WHAT NEEDS TO BE DONE: Within the records that follow, determine how many lines include the word "frost". State the number and nothing further.

---------- SUPPLIED MATERIAL

-- ==== Sys2Proof/Machine/Tables.lean ====
section
/-! DEFINITION. The loaded fields of the eight kinds of table entry (Tables 13, 16, 19, 24, 25, 30, 34 and the
device settings of R164), a table set, and the initial form of R167. Indexes and counts are Nat, quantities that
may be negative Int. -/

namespace Sys2Proof.Machine

/-- Three-valued results (00_scope 6.3): TRUE, FALSE, UNKNOWN. -/
inductive Tri where
  | yes
  | no
  | unknown
  deriving DecidableEq, Repr

/-- Point kinds, in the order of Table 13. -/
inductive PointKind where
  | temp
  | draught
  | flame
  | level
  | contact
  deriving DecidableEq, Repr

/-- A point entry (R2, Table 13). -/
structure PointEntry where
  source : Nat
  channel : Nat
  kind : PointKind
  offset : Int
  gain : Nat
  plausLo : Int
  plausHi : Int
  k : Nat
  staleLimit : Nat
  inUse : Bool
  deriving DecidableEq, Repr

/-- Condition kinds, in the order of Table 16. -/
inductive CondKind where
  | above
  | below
  | contact
  | roleConfirmed
  | both
  | either
  | flueDraught
  | flueBlocked
  | flueSpill
  | flueRise
  deriving DecidableEq, Repr

/-- A condition entry (R20, Table 16). A field that the kind does not read is kept as loaded. -/
structure CondEntry where
  kind : CondKind
  point : Nat
  threshold : Int
  hyst : Nat
  level : Nat
  role : Nat
  a : Nat
  b : Nat
  hold : Nat
  inUse : Bool
  deriving DecidableEq, Repr

/-- The flue record (R38, Table 19); a point field is none where the record holds NONE. -/
structure FlueRecord where
  draughtPt : Option Nat
  fluePt : Option Nat
  spillPt : Option Nat
  roomPt : Option Nat
  dReq : Nat
  dBlock : Nat
  tCold : Int
  tWarm : Int
  rCold : Nat
  rWarm : Nat
  riseWindow : Nat
  sDelta : Nat
  kW : Nat
  aMax : Nat
  deriving DecidableEq, Repr

/-- Output modes, coded in this order (R168). -/
inductive OutMode where
  | off
  | on
  | level
  | free
  deriving DecidableEq, Repr

/-- One output of a step or of a frost circuit: its mode, and the ten value bits as loaded (R57, R168). -/
structure Output where
  mode : OutMode
  value : Nat
  deriving DecidableEq, Repr

/-- One supervision entry (R57): condition, expected value TRUE or FALSE, unknown mode FAIL or TOLERATE. -/
structure Supervision where
  cond : Nat
  expected : Bool
  fail : Bool
  deriving DecidableEq, Repr

/-- Where an advance goes (R57, R66). -/
inductive NextStep where
  | step (k : Nat)
  | finish
  | hold
  deriving DecidableEq, Repr

/-- What a max-dwell expiry does (R57, R67). -/
inductive OnTimeout where
  | goto (k : Nat)
  | fault
  | none
  deriving DecidableEq, Repr

/-- The two classes a step's faults may have (R57), coded in this order. -/
inductive StepClass where
  | recycle
  | lockout
  deriving DecidableEq, Repr

/-- A step record (R57, Table 24). -/
structure StepEntry where
  outputs : List Output
  proving : Option Nat
  provingValue : Bool
  minDwell : Nat
  maxDwell : Nat
  warmup : Bool
  armRise : Bool
  call : Option Nat
  supervision : List Supervision
  next : NextStep
  onTimeout : OnTimeout
  faultCode : Nat
  faultClass : StepClass
  success : Bool
  inUse : Bool
  deriving DecidableEq, Repr

/-- Sequence classes, in the order of Table 25. -/
inductive SeqClass where
  | heat
  | stop
  | recovery
  | frost
  | protect
  | service
  | lockoutPurge
  deriving DecidableEq, Repr

/-- How a saved step is taken up on return (R59, R71). -/
inductive ResumeMode where
  | restartStep
  | continueStep
  deriving DecidableEq, Repr

/-- A sequence descriptor (R59, Table 25). -/
structure SeqEntry where
  entryStep : Nat
  cls : SeqClass
  priority : Nat
  stopLink : Option Nat
  recoveryLink : Option Nat
  recycleLimit : Nat
  resumeMode : ResumeMode
  trigger : Option Nat
  trace : Bool
  tracePoints : List Nat
  inUse : Bool
  deriving DecidableEq, Repr

/-- One tier-1 role of a frost circuit (R98). -/
structure TierRole where
  role : Nat
  output : Output
  deriving DecidableEq, Repr

/-- A frost circuit entry (R98, Table 30); the two tier-1 places as the layout of Table 44 has them. -/
structure CircuitEntry where
  point : Nat
  tF : Int
  l1 : Nat
  l2 : Nat
  dFb : Nat
  margin : Nat
  tierA : Option TierRole
  tierB : Option TierRole
  tier2 : Option Nat
  inUse : Bool
  deriving DecidableEq, Repr

/-- Role kinds (R114), coded in this order. -/
inductive RoleKind where
  | switched
  | level
  deriving DecidableEq, Repr

/-- A role's target (R114). -/
inductive Target where
  | none
  | line (l : Nat)
  | field (node channel : Nat)
  deriving DecidableEq, Repr

/-- A role entry (R114, Table 34). -/
structure RoleEntry where
  kind : RoleKind
  target : Target
  tolerance : Nat
  confirmWindow : Nat
  ctlAllowed : Bool
  ctlMin : Nat
  ctlMax : Nat
  deriving DecidableEq, Repr

/-- The device settings (R164, R140). -/
structure DeviceEntry where
  ctlAddr : Nat
  startSeq : Nat
  lockoutSeq : Nat
  absenceTimeout : Nat
  refresh : Nat
  passUnrouted : Bool
  unlockHigh : Bool
  deriving DecidableEq, Repr

/-- A table set: the active tables, the staging image or the stored image. -/
structure Tables where
  points : List PointEntry
  conds : List CondEntry
  flue : FlueRecord
  steps : List StepEntry
  seqs : List SeqEntry
  circuits : List CircuitEntry
  roles : List RoleEntry
  device : DeviceEntry
  deriving DecidableEq, Repr

/-- The table kinds of R164, coded POINT 0 to DEVICE 7. -/
inductive TableKind where
  | point
  | condition
  | flue
  | step
  | sequence
  | circuit
  | role
  | device
  deriving DecidableEq, Repr

/-! ### The initial form (R167): "The other fields of each entry take the lowest value of their range" (log 29). -/

/-- A point entry in the initial form (R167). -/
def PointEntry.initial : PointEntry :=
  { source := 0, channel := 0, kind := .temp, offset := -32768, gain := 0, plausLo := -32768, plausHi := -32768,
    k := 0, staleLimit := 1, inUse := false }

/-- A condition entry in the initial form (R167). -/
def CondEntry.initial : CondEntry :=
  { kind := .above, point := 0, threshold := -32768, hyst := 0, level := 0, role := 0, a := 0, b := 0, hold := 0,
    inUse := false }

/-- The flue record in the initial form: "the flue record names no points" (R167). -/
def FlueRecord.initial : FlueRecord :=
  { draughtPt := none, fluePt := none, spillPt := none, roomPt := none, dReq := 0, dBlock := 0, tCold := -400,
    tWarm := -400, rCold := 0, rWarm := 0, riseWindow := 1, sDelta := 0, kW := 0, aMax := 0 }

/-- An OFF output, the lowest code. -/
def Output.off : Output := { mode := .off, value := 0 }

/-- A step record in the initial form (R167). -/
def StepEntry.initial : StepEntry :=
  { outputs := List.replicate 12 Output.off, proving := some 0, provingValue := false, minDwell := 0, maxDwell := 0,
    warmup := false, armRise := false, call := some 0, supervision := [], next := .step 0, onTimeout := .goto 0,
    faultCode := 1, faultClass := .recycle, success := false, inUse := false }

/-- A sequence descriptor in the initial form (R167). -/
def SeqEntry.initial : SeqEntry :=
  { entryStep := 0, cls := .heat, priority := 0, stopLink := some 0, recoveryLink := some 0, recycleLimit := 1,
    resumeMode := .restartStep, trigger := some 0, trace := false, tracePoints := [], inUse := false }

/-- A circuit entry in the initial form (R167). -/
def CircuitEntry.initial : CircuitEntry :=
  { point := 0, tF := -400, l1 := 1, l2 := 1, dFb := 0, margin := 0, tierA := none, tierB := none, tier2 := some 0,
    inUse := false }

/-- A role entry in the initial form: "every role has target NONE" (R167). -/
def RoleEntry.initial : RoleEntry :=
  { kind := .switched, target := .none, tolerance := 0, confirmWindow := 1, ctlAllowed := false, ctlMin := 0,
    ctlMax := 0 }

/-- The device settings' defaults (R140, R167). -/
def DeviceEntry.initial : DeviceEntry :=
  { ctlAddr := 48, startSeq := 0, lockoutSeq := 0, absenceTimeout := 30, refresh := 10, passUnrouted := false,
    unlockHigh := false }

/-- The initial form of a table set (R167). -/
def Tables.initial : Tables :=
  { points := List.replicate 24 PointEntry.initial, conds := List.replicate 32 CondEntry.initial,
    flue := FlueRecord.initial, steps := List.replicate 96 StepEntry.initial,
    seqs := List.replicate 12 SeqEntry.initial, circuits := List.replicate 6 CircuitEntry.initial,
    roles := List.replicate 12 RoleEntry.initial, device := DeviceEntry.initial }

/-! ### Entries by index -/

/-- Point entry P`i`. -/
def Tables.point (t : Tables) (i : Nat) : PointEntry := t.points.getD i PointEntry.initial
/-- Condition entry C`i`. -/
def Tables.cond (t : Tables) (i : Nat) : CondEntry := t.conds.getD i CondEntry.initial
/-- Step record `i`. -/
def Tables.step (t : Tables) (i : Nat) : StepEntry := t.steps.getD i StepEntry.initial
/-- Sequence descriptor S`i`. -/
def Tables.seq (t : Tables) (i : Nat) : SeqEntry := t.seqs.getD i SeqEntry.initial
/-- Circuit entry F`i`. -/
def Tables.circuit (t : Tables) (i : Nat) : CircuitEntry := t.circuits.getD i CircuitEntry.initial
/-- Role entry `i`. -/
def Tables.role (t : Tables) (i : Nat) : RoleEntry := t.roles.getD i RoleEntry.initial

/-- Output `r` of a step (R57: one entry per role). -/
def StepEntry.output (e : StepEntry) (r : Nat) : Output := e.outputs.getD r Output.off

/-- The role that targets line `l`, the lowest if there are several (R115 check 1 keeps it unique). -/
def Tables.roleOfLine (t : Tables) (l : Nat) : Option Nat :=
  (List.range 12).find? fun r => (t.role r).target = .line l

/-- The role routed to channel `ch` of field node `node` (R117, R123). -/
def Tables.roleOfField (t : Tables) (node ch : Nat) : Option Nat :=
  (List.range 12).find? fun r => (t.role r).target = .field node ch

/-- Whether role `r` is a field role. -/
def Tables.isField (t : Tables) (r : Nat) : Bool :=
  match (t.role r).target with
  | .field _ _ => true
  | _ => false

end Sys2Proof.Machine
end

--------------------

REPLY TO THE EXERCISE: 4